-- ==== Sys2Proof/Machine/Params.lean ====
section
/-! DEFINITION. The parameter catalogue (R467 to R480): each parameter's width, instances, range and patch class, how an
entry of a record sets it, and the parameters that an overlay gives (R137). -/

namespace Sys2Proof.Machine

/-- The patch classes (Table 15.1). -/
inductive PatchClass where
  | a | p | c | s | b
  deriving DecidableEq, Repr

/-- The overlays that may patch a parameter of a class (Table 15.1). -/
def PatchClass.permits (k : PatchClass) (overlay : Nat) : Bool :=
  match k with
  | .a => true
  | .p => decide (4 ≤ overlay) && decide (overlay ≤ 19)
  | .c => decide (overlay ≤ 7)
  | .s => decide (overlay ≤ 3) || (decide (16 ≤ overlay) && decide (overlay ≤ 19))
  | .b => false

/-- A row of Tables 15.2 to 15.8. -/
structure ParamRow where
  pid : Nat
  width : Nat
  instances : Nat
  cls : PatchClass
  deriving DecidableEq, Repr

/-- The device-wide rows (Tables 15.2 and 15.8). -/
def deviceRows : List ParamRow :=
  [⟨0x0101, 16, 1, .b⟩, ⟨0x0102, 13, 1, .b⟩, ⟨0x0103, 8, 1, .a⟩, ⟨0x0104, 48, 1, .b⟩, ⟨0x0105, 1, 1, .b⟩,
   ⟨0x0106, 3, 1, .a⟩]

/-- The pin and player rows (Tables 15.3 and 15.4). -/
def playerRows : List ParamRow :=
  [⟨0x0201, 8, 8, .a⟩, ⟨0x0202, 5, 8, .a⟩, ⟨0x0203, 8, 8, .a⟩,
   ⟨0x0301, 10, 16, .p⟩, ⟨0x0302, 64, 16, .p⟩, ⟨0x0303, 7, 16, .p⟩, ⟨0x0304, 3, 16, .p⟩]

/-- The drive channel rows (Table 15.5). -/
def channelRows : List ParamRow :=
  [⟨0x0401, 10, 64, .b⟩, ⟨0x0402, 16, 64, .a⟩, ⟨0x0403, 4, 64, .a⟩, ⟨0x0404, 12, 64, .a⟩, ⟨0x0405, 2, 64, .a⟩,
   ⟨0x0406, 9, 64, .a⟩, ⟨0x0407, 9, 64, .a⟩, ⟨0x0408, 9, 64, .b⟩, ⟨0x0409, 9, 64, .b⟩, ⟨0x040A, 10, 64, .b⟩,
   ⟨0x040B, 10, 64, .b⟩, ⟨0x040C, 1, 64, .a⟩, ⟨0x040D, 16, 64, .a⟩]

/-- The monitor input and detector rows (Tables 15.6 and 15.7). -/
def monitorRows : List ParamRow :=
  [⟨0x0501, 2, 64, .a⟩, ⟨0x0502, 8, 64, .a⟩, ⟨0x0503, 2, 64, .a⟩, ⟨0x0504, 3, 64, .a⟩, ⟨0x0505, 1, 64, .a⟩,
   ⟨0x0506, 24, 64, .a⟩, ⟨0x0601, 7, 64, .a⟩, ⟨0x0602, 48, 64, .a⟩, ⟨0x0603, 16, 64, .a⟩, ⟨0x0604, 1, 64, .a⟩,
   ⟨0x0605, 24, 64, .a⟩, ⟨0x0606, 1, 64, .a⟩]

/-- The memory, integrity and calibration rows (Table 15.8). -/
def memoryRows : List ParamRow :=
  [⟨0x0701, 16, 1, .s⟩, ⟨0x0702, 16, 1, .b⟩, ⟨0x0703, 12, 1, .b⟩, ⟨0x0801, 16, 1, .c⟩, ⟨0x0802, 1, 1, .c⟩]

/-- Every parameter of the device, by ascending PID (R467). -/
def paramRows : List ParamRow := deviceRows ++ playerRows ++ channelRows ++ monitorRows ++ memoryRows

/-- The row of a PID, none when the catalogue lists none. -/
def paramRow (pid : Nat) : Option ParamRow := paramRows.find? fun r => r.pid == pid

/-- One channel's parameters changed. -/
def Params.onChan (p : Params) (i : Nat) (f : ChanParams → ChanParams) : Params :=
  { p with chan := mapAll (fun n c => if n.val = i then f c else c) p.chan }

/-- One input's parameters changed. -/
def Params.onMon (p : Params) (i : Nat) (f : MonParams → MonParams) : Params :=
  { p with mon := mapAll (fun n c => if n.val = i then f c else c) p.mon }

/-- One player's parameters changed. -/
def Params.onPlayer (p : Params) (i : Nat) (f : PlayerParams → PlayerParams) : Params :=
  { p with player := mapAll (fun n c => if n.val = i then f c else c) p.player }

/-- One pin's parameters changed. -/
def Params.onPin (p : Params) (i : Nat) (f : PinParams → PinParams) : Params :=
  { p with pin := mapAll (fun n c => if n.val = i then f c else c) p.pin }

/-- The low `w` bits of a VALUE (R468). -/
def valueBits (w : Nat) (v : BitVec 64) : BitVec w := v.extractLsb' 0 w

/-- A drive channel parameter set (Table 15.5). -/
def ChanParams.put (c : ChanParams) (pid : Nat) (v : BitVec 64) : ChanParams :=
  match pid with
  | 0x0401 => { c with nom := valueBits 10 v }
  | 0x0402 => { c with amp := valueBits 16 v }
  | 0x0403 => { c with sha := valueBits 4 v }
  | 0x0404 => { c with ofs := valueBits 12 v }
  | 0x0405 => { c with sho := valueBits 2 v }
  | 0x0406 => { c with slewStep := valueBits 9 v }
  | 0x0407 => { c with slewInt := valueBits 9 v }
  | 0x0408 => { c with retStep := valueBits 9 v }
  | 0x0409 => { c with retInt := valueBits 9 v }
  | 0x040A => { c with shallow := valueBits 10 v }
  | 0x040B => { c with deep := valueBits 10 v }
  | 0x040C => { c with gain := valueBits 1 v }
  | 0x040D => { c with phase := valueBits 16 v }
  | _ => c

/-- A monitor input or detector parameter set (Tables 15.6 and 15.7). -/
def MonParams.put (c : MonParams) (pid : Nat) (v : BitVec 64) : MonParams :=
  match pid with
  | 0x0501 => { c with pgain := valueBits 2 v }
  | 0x0502 => { c with cofs := valueBits 8 v }
  | 0x0503 => { c with rank := valueBits 2 v }
  | 0x0504 => { c with preset := valueBits 3 v }
  | 0x0505 => { c with phase := valueBits 1 v }
  | 0x0506 => { c with sh := valueBits 24 v }
  | 0x0601 => { c with detRef := valueBits 7 v }
  | 0x0602 => { c with detFreq := valueBits 48 v }
  | 0x0603 => { c with detCyc := valueBits 16 v }
  | 0x0604 => { c with detSync := valueBits 1 v }
  | 0x0605 => { c with detThr := valueBits 24 v }
  | 0x0606 => { c with detTdir := valueBits 1 v }
  | _ => c

/-- A player parameter set (Table 15.4). -/
def PlayerParams.put (c : PlayerParams) (pid : Nat) (v : BitVec 64) : PlayerParams :=
  match pid with
  | 0x0301 => { c with entry := valueBits 10 v }
  | 0x0302 => { c with bind := v }
  | 0x0303 => { c with ref := valueBits 7 v }
  | 0x0304 => { c with cset := valueBits 3 v }
  | _ => c

/-- A pin parameter set (Table 15.3). -/
def PinParams.put (c : PinParams) (pid : Nat) (v : BitVec 64) : PinParams :=
  match pid with
  | 0x0201 => { c with evDeb := valueBits 8 v }
  | 0x0202 => { c with mkSrc := valueBits 5 v }
  | 0x0203 => { c with mkWidth := valueBits 8 v }
  | _ => c

/-- A device-wide parameter set (Tables 15.2 and 15.8). -/
def DevParams.put (d : DevParams) (pid : Nat) (v : BitVec 64) : DevParams :=
  match pid with
  | 0x0101 => { d with txnTimeout := valueBits 16 v }
  | 0x0102 => { d with probation := valueBits 13 v }
  | 0x0103 => { d with seMask := valueBits 8 v }
  | 0x0104 => { d with telDst := valueBits 48 v }
  | 0x0105 => { d with align := valueBits 1 v }
  | 0x0106 => { d with guardTab := valueBits 3 v }
  | 0x0701 => { d with srIdle := valueBits 16 v }
  | 0x0702 => { d with devRetire := valueBits 16 v }
  | 0x0703 => { d with scrubPass := valueBits 12 v }
  | 0x0801 => { d with calInterval := valueBits 16 v }
  | 0x0802 => { d with calMon := valueBits 1 v }
  | _ => d

/-- One entry's effect on the parameters (R137, R446). -/
def Params.put (p : Params) (e : Patch) : Params :=
  let pid := e.pid.toNat
  let i := e.pidx.toNat
  match pid / 256 with
  | 2 => p.onPin i fun c => c.put pid e.value
  | 3 => p.onPlayer i fun c => c.put pid e.value
  | 4 => p.onChan i fun c => c.put pid e.value
  | 5 | 6 => p.onMon i fun c => c.put pid e.value
  | _ => { p with dev := p.dev.put pid e.value }

/-- The patches of a list over the parameters: a later entry for the same parameter wins (R137, R446). -/
def Params.patched (p : Params) (es : List Patch) : Params := es.foldl Params.put p

/-- The number of the overlay for a mode and variant (R136, Table 5.1). -/
def overlayNumber (mode : BitVec 3) (var : BitVec 2) : Fin 24 :=
  ⟨(4 * (modeTaken mode).toNat + var.toNat) % 24, Nat.mod_lt _ (by decide)⟩

/-- The configuration of an image under a mode and a variant (R137, R138). -/
def Image.configure (img : Image) (mode : BitVec 3) (var : BitVec 2) : Configuration :=
  { image := img, mode := modeTaken mode, var := var,
    params := img.params.patched img.overlays[overlayNumber mode var] }

/-! ## Ranges -/

/-- The total shift of a preset (Table 8.2). -/
def presetShift (preset : Nat) : Nat :=
  match preset with
  | 0 => 5 | 1 => 20 | 2 => 32 | 3 => 44 | _ => 4

/-- The CIC order of a preset (Table 8.2). -/
def presetOrder (preset : Nat) : Nat :=
  match preset with
  | 0 => 3 | 1 | 2 | 3 => 4 | _ => 1

/-- The comb shifts SH[1] to SH[N] in force; a value of 0 puts the whole shift on the last comb (R264, R478). -/
def MonParams.shifts (m : MonParams) : List Nat :=
  let n := presetOrder m.preset.toNat
  if m.sh = 0 then List.replicate (n - 1) 0 ++ [presetShift m.preset.toNat]
  else (List.range n).map fun i => (m.sh.extractLsb' (6 * i) 6).toNat

/-- Whether the comb shifts meet R478 for the preset in force. -/
def MonParams.shiftsOk (m : MonParams) : Bool :=
  let n := presetOrder m.preset.toNat
  let total := presetShift m.preset.toNat
  m.sh == 0 ||
    ((m.sh >>> (6 * n)) == 0 && m.shifts.all (fun k => decide (k ≤ total)) && m.shifts.sum == total)

/-- The ranges of Tables 15.5 for one channel, by PID; SHALLOW above DEEP is named by SHALLOW (Table 15.9). -/
def ChanParams.bad (c : ChanParams) (pid : Nat) : Bool :=
  match pid with
  | 0x0406 => c.slewStep == 0
  | 0x0407 => c.slewInt == 0 || decide (256 < c.slewInt.toNat)
  | 0x0408 => c.retStep == 0
  | 0x0409 => c.retInt == 0 || decide (256 < c.retInt.toNat)
  | 0x040A => decide (511 < c.shallow.toNat) || decide (c.deep.toNat < c.shallow.toNat)
  | 0x040B => decide (511 < c.deep.toNat)
  | _ => false

/-- The ranges of Tables 15.6 and 15.7 for one input, by PID; the comb shifts are named by MONn_SH (Table 15.9). -/
def MonParams.bad (c : MonParams) (pid : Nat) : Bool :=
  match pid with
  | 0x0501 => c.pgain == 3
  | 0x0504 => decide (4 < c.preset.toNat)
  | 0x0506 => !c.shiftsOk
  | 0x0601 => decide (0x40 < c.detRef.toNat) && c.detRef != 0x7F
  | 0x0602 => c.detFreq.getLsbD 47
  | 0x0603 => c.detCyc == 0
  | _ => false

/-- The ranges of Table 15.4 for one player. -/
def PlayerParams.bad (c : PlayerParams) (pid : Nat) : Bool :=
  match pid with
  | 0x0303 => decide (0x3F < c.ref.toNat) && c.ref != 0x7F
  | _ => false

/-- The ranges of Table 15.3 for one pin. -/
def PinParams.bad (c : PinParams) (pid : Nat) : Bool :=
  match pid with
  | 0x0201 => c.evDeb == 0
  | 0x0202 => decide (0x10 ≤ c.mkSrc.toNat) && c.mkSrc != 0x1F
  | 0x0203 => c.mkWidth == 0
  | _ => false

/-- The ranges of Tables 15.2 and 15.8. -/
def DevParams.bad (d : DevParams) (pid : Nat) : Bool :=
  match pid with
  | 0x0101 => decide (d.txnTimeout.toNat < 64)
  | 0x0102 => decide (d.probation.toNat < 16) || decide (4096 < d.probation.toNat)
  | 0x0701 => decide (d.srIdle.toNat < 4)
  | 0x0702 => decide (d.devRetire.toNat < 64)
  | 0x0703 => decide (d.scrubPass.toNat < 8)
  | 0x0801 => decide (1 ≤ d.calInterval.toNat) && decide (d.calInterval.toNat ≤ 63)
  | _ => false

/-- Whether a parameter lies outside its range, or breaks a rule of Table 15.9 that is named by it (R481). -/
def Params.bad (p : Params) (pid i : Nat) : Bool :=
  match pid / 256 with
  | 2 => p.pin.toList[i]?.any (·.bad pid)
  | 3 => p.player.toList[i]?.any (·.bad pid)
  | 4 => p.chan.toList[i]?.any (·.bad pid)
  | 5 | 6 => p.mon.toList[i]?.any (·.bad pid)
  | _ => p.dev.bad pid

/-- The first parameter outside its range, by ascending PID and PIDX (R148). -/
def Params.firstBad (p : Params) : Option (Nat × Nat) :=
  paramRows.findSome? fun r => ((List.range r.instances).find? fun i => p.bad r.pid i).map fun i => (r.pid, i)

/-- The first entry of an overlay that patches a parameter outside its class, by ascending PID and PIDX (R471, R472). -/
def firstUnpatchable (overlay : Nat) (es : List Patch) : Option (Nat × Nat) :=
  paramRows.findSome? fun r =>
    if r.cls.permits overlay then none
    else ((List.range r.instances).find? fun i => es.any fun e => e.pid.toNat == r.pid && e.pidx.toNat == i).map
      fun i => (r.pid, i)

end Sys2Proof.Machine
end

————

◆ Problem requirements:
The range runs from the line with "def PinParams.bad (c" up to and including the line with "it (R481). -/" in the listing above; please write out exactly those lines and nothing more.

◆ Exercise result:
def PinParams.bad (c : PinParams) (pid : Nat) : Bool :=
  match pid with
  | 0x0201 => c.evDeb == 0
  | 0x0202 => decide (0x10 ≤ c.mkSrc.toNat) && c.mkSrc != 0x1F
  | 0x0203 => c.mkWidth == 0
  | _ => false

/-- The ranges of Tables 15.2 and 15.8. -/
def DevParams.bad (d : DevParams) (pid : Nat) : Bool :=
  match pid with
  | 0x0101 => decide (d.txnTimeout.toNat < 64)
  | 0x0102 => decide (d.probation.toNat < 16) || decide (4096 < d.probation.toNat)
  | 0x0701 => decide (d.srIdle.toNat < 4)
  | 0x0702 => decide (d.devRetire.toNat < 64)
  | 0x0703 => decide (d.scrubPass.toNat < 8)
  | 0x0801 => decide (1 ≤ d.calInterval.toNat) && decide (d.calInterval.toNat ≤ 63)
  | _ => false

/-- Whether a parameter lies outside its range, or breaks a rule of Table 15.9 that is named by it (R481). -/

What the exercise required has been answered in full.